Work instruction
From the entries below, reproduce exactly the line containing "-- ==== Sys2Proof/Assembly.lean", the line containing "rdreg (n : Nat)", and every line in between, with nothing added.

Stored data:
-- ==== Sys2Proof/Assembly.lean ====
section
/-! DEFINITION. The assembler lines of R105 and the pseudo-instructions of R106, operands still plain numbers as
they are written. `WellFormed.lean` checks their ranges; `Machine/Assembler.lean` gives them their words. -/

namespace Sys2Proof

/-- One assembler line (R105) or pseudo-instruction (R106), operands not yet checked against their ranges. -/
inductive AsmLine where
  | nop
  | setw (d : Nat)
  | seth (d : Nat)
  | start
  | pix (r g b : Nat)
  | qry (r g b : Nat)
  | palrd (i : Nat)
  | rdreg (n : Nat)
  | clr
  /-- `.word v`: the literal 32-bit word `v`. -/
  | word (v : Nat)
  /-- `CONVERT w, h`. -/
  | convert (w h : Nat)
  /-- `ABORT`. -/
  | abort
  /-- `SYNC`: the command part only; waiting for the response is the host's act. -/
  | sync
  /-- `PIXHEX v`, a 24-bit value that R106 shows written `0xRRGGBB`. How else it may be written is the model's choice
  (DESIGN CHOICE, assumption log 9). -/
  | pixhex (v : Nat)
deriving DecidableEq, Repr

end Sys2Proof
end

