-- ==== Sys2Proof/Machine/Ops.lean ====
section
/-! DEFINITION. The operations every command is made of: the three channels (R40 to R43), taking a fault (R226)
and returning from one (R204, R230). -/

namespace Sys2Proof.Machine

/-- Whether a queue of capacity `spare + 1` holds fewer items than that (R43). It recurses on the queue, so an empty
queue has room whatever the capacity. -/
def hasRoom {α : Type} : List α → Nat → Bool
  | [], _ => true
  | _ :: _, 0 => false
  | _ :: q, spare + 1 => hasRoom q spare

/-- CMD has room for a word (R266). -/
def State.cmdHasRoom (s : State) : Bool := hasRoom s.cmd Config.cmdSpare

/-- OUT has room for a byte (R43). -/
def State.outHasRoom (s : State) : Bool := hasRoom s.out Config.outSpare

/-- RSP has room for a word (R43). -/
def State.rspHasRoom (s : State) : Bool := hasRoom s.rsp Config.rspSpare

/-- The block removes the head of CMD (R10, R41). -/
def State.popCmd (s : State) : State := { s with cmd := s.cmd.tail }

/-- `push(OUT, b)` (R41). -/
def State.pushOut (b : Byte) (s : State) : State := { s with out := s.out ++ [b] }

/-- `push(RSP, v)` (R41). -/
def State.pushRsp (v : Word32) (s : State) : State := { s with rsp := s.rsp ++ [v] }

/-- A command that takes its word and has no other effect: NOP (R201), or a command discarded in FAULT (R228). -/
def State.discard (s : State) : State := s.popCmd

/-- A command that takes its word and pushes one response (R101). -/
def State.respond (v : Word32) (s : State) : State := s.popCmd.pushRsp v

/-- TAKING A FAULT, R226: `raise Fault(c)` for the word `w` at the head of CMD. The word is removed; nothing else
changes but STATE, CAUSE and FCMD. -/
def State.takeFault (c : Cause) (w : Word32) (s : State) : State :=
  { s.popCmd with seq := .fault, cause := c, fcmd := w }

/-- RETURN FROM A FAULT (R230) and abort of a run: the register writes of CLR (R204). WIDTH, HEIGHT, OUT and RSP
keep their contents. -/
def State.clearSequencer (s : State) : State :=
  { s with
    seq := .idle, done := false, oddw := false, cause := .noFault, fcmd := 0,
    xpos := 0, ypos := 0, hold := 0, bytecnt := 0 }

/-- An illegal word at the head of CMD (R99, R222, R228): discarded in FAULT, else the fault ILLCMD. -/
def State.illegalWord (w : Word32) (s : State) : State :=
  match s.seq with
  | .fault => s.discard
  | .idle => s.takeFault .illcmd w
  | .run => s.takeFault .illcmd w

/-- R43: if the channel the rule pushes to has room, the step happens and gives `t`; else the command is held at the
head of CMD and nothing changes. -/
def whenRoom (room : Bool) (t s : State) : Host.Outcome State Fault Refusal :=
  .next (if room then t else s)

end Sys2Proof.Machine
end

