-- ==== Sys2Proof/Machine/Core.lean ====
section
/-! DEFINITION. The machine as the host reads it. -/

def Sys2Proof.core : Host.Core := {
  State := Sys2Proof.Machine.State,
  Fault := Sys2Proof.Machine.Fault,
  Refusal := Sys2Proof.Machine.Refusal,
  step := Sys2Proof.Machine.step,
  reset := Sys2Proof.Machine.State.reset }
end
---
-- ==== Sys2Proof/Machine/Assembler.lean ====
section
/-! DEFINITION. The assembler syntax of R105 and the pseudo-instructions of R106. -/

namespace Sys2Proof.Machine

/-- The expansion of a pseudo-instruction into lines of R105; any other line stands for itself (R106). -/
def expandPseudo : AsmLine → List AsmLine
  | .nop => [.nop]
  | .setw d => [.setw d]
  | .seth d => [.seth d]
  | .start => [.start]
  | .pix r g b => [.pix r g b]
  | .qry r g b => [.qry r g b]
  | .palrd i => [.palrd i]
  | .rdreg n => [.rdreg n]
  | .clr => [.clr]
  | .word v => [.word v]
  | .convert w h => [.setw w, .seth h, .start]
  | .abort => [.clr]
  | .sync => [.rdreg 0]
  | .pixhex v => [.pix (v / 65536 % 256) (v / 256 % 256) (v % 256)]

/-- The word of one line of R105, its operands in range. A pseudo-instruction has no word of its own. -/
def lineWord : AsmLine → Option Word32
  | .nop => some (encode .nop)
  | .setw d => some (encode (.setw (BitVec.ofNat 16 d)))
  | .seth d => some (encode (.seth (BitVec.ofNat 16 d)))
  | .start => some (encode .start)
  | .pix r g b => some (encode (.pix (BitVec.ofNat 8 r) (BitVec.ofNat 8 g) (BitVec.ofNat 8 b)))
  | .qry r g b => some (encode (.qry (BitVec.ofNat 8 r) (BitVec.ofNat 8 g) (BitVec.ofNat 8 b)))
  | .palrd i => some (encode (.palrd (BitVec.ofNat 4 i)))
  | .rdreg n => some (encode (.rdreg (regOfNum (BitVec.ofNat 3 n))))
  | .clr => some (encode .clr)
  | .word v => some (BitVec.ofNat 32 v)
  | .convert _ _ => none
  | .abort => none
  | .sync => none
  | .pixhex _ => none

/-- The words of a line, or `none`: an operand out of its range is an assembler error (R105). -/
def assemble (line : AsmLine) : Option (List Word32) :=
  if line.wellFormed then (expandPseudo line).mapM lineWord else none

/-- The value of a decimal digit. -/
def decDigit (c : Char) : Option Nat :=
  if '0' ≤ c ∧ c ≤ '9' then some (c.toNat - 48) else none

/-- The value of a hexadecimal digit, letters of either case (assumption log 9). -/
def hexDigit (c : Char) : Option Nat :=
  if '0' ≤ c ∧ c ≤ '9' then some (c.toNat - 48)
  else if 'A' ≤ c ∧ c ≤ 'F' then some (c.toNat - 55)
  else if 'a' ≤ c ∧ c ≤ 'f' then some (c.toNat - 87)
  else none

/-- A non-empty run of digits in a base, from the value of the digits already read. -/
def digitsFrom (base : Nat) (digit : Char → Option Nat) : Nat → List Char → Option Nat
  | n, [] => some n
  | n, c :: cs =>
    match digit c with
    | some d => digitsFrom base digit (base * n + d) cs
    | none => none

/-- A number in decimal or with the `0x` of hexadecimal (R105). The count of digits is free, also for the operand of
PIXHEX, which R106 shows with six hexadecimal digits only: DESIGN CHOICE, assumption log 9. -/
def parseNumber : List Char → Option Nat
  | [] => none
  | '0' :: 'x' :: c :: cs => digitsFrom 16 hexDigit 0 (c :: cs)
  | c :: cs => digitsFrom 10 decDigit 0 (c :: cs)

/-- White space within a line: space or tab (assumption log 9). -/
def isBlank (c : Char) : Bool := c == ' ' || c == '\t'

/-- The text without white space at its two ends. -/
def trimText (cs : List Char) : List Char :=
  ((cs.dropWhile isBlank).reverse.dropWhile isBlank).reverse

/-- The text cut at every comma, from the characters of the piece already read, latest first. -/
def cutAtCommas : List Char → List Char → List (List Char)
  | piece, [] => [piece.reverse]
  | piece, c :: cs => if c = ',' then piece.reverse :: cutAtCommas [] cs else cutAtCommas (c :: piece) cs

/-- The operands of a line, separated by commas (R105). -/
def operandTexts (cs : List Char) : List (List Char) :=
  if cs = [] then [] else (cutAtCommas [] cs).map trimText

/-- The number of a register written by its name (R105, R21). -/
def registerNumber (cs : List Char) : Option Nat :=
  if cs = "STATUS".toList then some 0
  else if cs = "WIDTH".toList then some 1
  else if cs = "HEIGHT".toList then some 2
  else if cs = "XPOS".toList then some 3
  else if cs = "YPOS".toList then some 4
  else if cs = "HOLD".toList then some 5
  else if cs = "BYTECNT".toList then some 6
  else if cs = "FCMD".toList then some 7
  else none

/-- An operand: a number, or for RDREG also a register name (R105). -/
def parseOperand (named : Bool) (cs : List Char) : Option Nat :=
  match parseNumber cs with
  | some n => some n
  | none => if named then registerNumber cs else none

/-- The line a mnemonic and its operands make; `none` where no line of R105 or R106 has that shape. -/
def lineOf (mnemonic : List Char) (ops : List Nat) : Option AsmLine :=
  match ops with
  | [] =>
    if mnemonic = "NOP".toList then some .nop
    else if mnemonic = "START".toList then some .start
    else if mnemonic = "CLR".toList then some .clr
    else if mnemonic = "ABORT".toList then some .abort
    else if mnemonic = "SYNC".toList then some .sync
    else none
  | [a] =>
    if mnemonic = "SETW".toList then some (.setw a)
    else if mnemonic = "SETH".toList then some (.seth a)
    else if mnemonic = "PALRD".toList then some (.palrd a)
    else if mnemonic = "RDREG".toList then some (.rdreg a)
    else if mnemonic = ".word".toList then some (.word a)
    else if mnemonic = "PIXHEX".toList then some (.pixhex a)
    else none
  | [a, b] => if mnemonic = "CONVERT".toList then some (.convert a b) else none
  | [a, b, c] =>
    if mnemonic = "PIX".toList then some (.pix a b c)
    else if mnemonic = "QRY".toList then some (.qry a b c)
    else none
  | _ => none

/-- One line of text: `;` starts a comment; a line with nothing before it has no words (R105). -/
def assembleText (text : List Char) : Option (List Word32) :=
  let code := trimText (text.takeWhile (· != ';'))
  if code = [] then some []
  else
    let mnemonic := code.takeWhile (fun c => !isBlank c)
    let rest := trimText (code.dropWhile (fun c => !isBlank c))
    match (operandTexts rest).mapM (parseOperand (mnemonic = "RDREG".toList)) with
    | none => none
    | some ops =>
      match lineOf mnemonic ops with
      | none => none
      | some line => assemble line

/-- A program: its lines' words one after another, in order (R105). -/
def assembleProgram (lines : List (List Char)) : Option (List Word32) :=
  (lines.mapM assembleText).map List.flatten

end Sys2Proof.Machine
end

Task response
-- ==== Sys2Proof/Assembly.lean ====
section
/-! DEFINITION. The assembler lines of R105 and the pseudo-instructions of R106, operands still plain numbers as
they are written. `WellFormed.lean` checks their ranges; `Machine/Assembler.lean` gives them their words. -/

namespace Sys2Proof

/-- One assembler line (R105) or pseudo-instruction (R106), operands not yet checked against their ranges. -/
inductive AsmLine where
  | nop
  | setw (d : Nat)
  | seth (d : Nat)
  | start
  | pix (r g b : Nat)
  | qry (r g b : Nat)
  | palrd (i : Nat)
  | rdreg (n : Nat)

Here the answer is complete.